= Beginning of Section =
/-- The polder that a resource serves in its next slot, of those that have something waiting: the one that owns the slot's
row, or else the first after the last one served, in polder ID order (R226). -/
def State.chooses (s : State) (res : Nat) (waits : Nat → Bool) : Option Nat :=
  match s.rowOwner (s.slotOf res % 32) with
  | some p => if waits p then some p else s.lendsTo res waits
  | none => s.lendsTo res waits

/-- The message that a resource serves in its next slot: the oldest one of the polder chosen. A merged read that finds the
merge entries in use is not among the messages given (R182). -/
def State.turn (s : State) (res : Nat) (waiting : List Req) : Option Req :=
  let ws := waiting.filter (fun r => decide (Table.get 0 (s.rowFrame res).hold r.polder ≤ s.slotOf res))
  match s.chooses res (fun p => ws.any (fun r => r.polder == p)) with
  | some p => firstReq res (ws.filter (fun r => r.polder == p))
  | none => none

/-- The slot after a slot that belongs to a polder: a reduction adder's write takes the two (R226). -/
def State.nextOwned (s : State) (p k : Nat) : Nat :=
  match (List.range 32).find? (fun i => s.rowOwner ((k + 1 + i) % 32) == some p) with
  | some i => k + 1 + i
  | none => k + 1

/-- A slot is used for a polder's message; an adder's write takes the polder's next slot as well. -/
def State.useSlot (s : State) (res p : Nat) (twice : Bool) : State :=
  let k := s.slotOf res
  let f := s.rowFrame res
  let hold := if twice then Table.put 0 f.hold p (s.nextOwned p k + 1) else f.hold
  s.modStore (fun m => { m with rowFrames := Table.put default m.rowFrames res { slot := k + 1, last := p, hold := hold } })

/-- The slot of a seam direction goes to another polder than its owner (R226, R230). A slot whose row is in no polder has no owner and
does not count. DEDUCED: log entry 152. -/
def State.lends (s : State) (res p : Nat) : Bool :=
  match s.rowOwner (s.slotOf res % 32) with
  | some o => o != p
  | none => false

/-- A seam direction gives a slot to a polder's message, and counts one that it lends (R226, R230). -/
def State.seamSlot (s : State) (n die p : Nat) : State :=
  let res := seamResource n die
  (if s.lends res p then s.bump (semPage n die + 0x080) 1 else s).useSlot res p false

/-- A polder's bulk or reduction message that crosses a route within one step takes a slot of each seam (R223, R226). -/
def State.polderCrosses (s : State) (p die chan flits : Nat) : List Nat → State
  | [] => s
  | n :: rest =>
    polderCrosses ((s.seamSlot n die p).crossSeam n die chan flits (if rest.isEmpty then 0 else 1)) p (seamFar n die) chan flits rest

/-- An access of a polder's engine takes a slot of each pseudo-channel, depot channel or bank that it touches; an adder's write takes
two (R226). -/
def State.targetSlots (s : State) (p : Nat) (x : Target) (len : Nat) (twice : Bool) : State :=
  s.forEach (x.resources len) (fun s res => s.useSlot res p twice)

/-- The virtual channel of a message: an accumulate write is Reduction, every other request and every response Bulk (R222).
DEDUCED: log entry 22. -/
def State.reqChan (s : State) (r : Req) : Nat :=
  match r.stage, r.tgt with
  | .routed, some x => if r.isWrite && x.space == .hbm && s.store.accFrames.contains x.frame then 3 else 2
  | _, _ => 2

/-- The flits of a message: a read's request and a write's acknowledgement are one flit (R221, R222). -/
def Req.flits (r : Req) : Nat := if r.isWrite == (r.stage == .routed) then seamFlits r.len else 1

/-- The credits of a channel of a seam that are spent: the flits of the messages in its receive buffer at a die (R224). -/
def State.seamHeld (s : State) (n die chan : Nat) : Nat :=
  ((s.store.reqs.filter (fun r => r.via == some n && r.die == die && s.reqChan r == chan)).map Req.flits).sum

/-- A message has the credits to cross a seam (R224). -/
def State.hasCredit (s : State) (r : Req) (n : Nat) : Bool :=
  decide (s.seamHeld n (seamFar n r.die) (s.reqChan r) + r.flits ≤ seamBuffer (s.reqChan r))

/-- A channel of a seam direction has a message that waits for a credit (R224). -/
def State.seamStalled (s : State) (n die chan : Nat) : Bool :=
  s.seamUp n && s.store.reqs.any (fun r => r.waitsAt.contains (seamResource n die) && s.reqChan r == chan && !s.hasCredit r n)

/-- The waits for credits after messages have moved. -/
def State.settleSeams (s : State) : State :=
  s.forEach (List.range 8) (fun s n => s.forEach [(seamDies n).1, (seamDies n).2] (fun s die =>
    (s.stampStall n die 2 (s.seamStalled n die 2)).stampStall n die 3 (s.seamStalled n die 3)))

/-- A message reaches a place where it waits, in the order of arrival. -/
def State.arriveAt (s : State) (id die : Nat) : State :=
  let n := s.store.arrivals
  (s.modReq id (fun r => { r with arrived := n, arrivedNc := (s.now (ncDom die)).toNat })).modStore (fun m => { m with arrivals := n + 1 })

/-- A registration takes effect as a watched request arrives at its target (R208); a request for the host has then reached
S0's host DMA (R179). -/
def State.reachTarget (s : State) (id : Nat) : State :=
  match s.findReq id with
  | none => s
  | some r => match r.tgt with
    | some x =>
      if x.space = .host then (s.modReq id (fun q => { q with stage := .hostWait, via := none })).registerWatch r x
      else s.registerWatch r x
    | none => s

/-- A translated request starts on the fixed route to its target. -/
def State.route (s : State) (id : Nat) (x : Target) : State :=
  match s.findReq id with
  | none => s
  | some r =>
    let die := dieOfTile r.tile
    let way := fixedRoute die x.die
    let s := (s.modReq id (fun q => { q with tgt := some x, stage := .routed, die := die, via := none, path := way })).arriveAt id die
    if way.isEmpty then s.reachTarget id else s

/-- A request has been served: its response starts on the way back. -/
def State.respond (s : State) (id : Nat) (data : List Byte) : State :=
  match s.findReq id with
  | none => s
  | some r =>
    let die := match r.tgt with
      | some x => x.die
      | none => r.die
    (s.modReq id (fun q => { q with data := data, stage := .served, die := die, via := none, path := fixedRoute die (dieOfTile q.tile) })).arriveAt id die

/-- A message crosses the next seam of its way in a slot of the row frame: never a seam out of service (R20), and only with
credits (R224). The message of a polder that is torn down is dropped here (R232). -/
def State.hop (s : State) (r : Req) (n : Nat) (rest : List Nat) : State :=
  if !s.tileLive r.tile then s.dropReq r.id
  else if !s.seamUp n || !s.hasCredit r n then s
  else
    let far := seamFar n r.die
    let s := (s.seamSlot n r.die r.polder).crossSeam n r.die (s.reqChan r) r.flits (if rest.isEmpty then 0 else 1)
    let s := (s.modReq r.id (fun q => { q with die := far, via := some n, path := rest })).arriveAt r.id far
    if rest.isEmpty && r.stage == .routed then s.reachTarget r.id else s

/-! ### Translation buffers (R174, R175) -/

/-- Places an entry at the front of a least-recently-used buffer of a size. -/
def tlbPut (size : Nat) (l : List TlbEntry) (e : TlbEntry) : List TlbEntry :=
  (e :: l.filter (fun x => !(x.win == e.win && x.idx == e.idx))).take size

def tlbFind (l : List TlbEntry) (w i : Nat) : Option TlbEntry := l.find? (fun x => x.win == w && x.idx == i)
= End of Section =
= Beginning of Section =
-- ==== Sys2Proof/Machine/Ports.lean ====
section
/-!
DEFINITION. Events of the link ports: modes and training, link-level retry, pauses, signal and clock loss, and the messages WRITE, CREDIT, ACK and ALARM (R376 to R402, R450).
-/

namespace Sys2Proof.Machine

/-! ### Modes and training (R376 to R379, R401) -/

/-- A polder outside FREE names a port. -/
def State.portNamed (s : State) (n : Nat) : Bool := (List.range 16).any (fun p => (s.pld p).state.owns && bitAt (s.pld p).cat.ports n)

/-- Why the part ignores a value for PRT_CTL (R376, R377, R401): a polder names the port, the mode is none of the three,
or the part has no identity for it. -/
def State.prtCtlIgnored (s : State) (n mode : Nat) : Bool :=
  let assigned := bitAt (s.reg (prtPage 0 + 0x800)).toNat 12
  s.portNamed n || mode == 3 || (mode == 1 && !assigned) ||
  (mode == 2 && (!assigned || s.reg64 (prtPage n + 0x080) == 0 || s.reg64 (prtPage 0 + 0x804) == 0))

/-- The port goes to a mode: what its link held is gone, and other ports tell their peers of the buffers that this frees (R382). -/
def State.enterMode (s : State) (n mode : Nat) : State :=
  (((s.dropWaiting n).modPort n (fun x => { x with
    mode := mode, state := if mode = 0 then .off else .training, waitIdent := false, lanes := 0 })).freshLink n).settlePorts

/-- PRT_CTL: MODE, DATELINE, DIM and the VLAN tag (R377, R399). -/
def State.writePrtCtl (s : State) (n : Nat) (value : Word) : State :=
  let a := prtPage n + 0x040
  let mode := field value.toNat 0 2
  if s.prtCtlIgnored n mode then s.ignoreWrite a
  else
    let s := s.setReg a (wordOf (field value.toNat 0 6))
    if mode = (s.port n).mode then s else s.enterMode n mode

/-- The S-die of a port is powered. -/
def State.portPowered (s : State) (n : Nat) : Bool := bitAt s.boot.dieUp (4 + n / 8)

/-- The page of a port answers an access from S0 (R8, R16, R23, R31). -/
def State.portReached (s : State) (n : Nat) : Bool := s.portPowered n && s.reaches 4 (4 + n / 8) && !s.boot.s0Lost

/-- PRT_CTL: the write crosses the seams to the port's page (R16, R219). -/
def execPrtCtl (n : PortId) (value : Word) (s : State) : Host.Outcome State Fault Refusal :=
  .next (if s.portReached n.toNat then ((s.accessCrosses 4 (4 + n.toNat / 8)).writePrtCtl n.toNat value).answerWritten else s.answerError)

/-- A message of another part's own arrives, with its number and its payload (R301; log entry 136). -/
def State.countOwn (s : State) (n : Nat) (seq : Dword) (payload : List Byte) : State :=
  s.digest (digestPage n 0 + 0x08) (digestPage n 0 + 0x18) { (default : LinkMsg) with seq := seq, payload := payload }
= End of Section =
ABOUT THIS EXERCISE:
Show every line of the material that includes the string "hold".

ANSWER:
  let ws := waiting.filter (fun r => decide (Table.get 0 (s.rowFrame res).hold r.polder ≤ s.slotOf res))
  let hold := if twice then Table.put 0 f.hold p (s.nextOwned p k + 1) else f.hold
  s.modStore (fun m => { m with rowFrames := Table.put default m.rowFrames res { slot := k + 1, last := p, hold := hold } })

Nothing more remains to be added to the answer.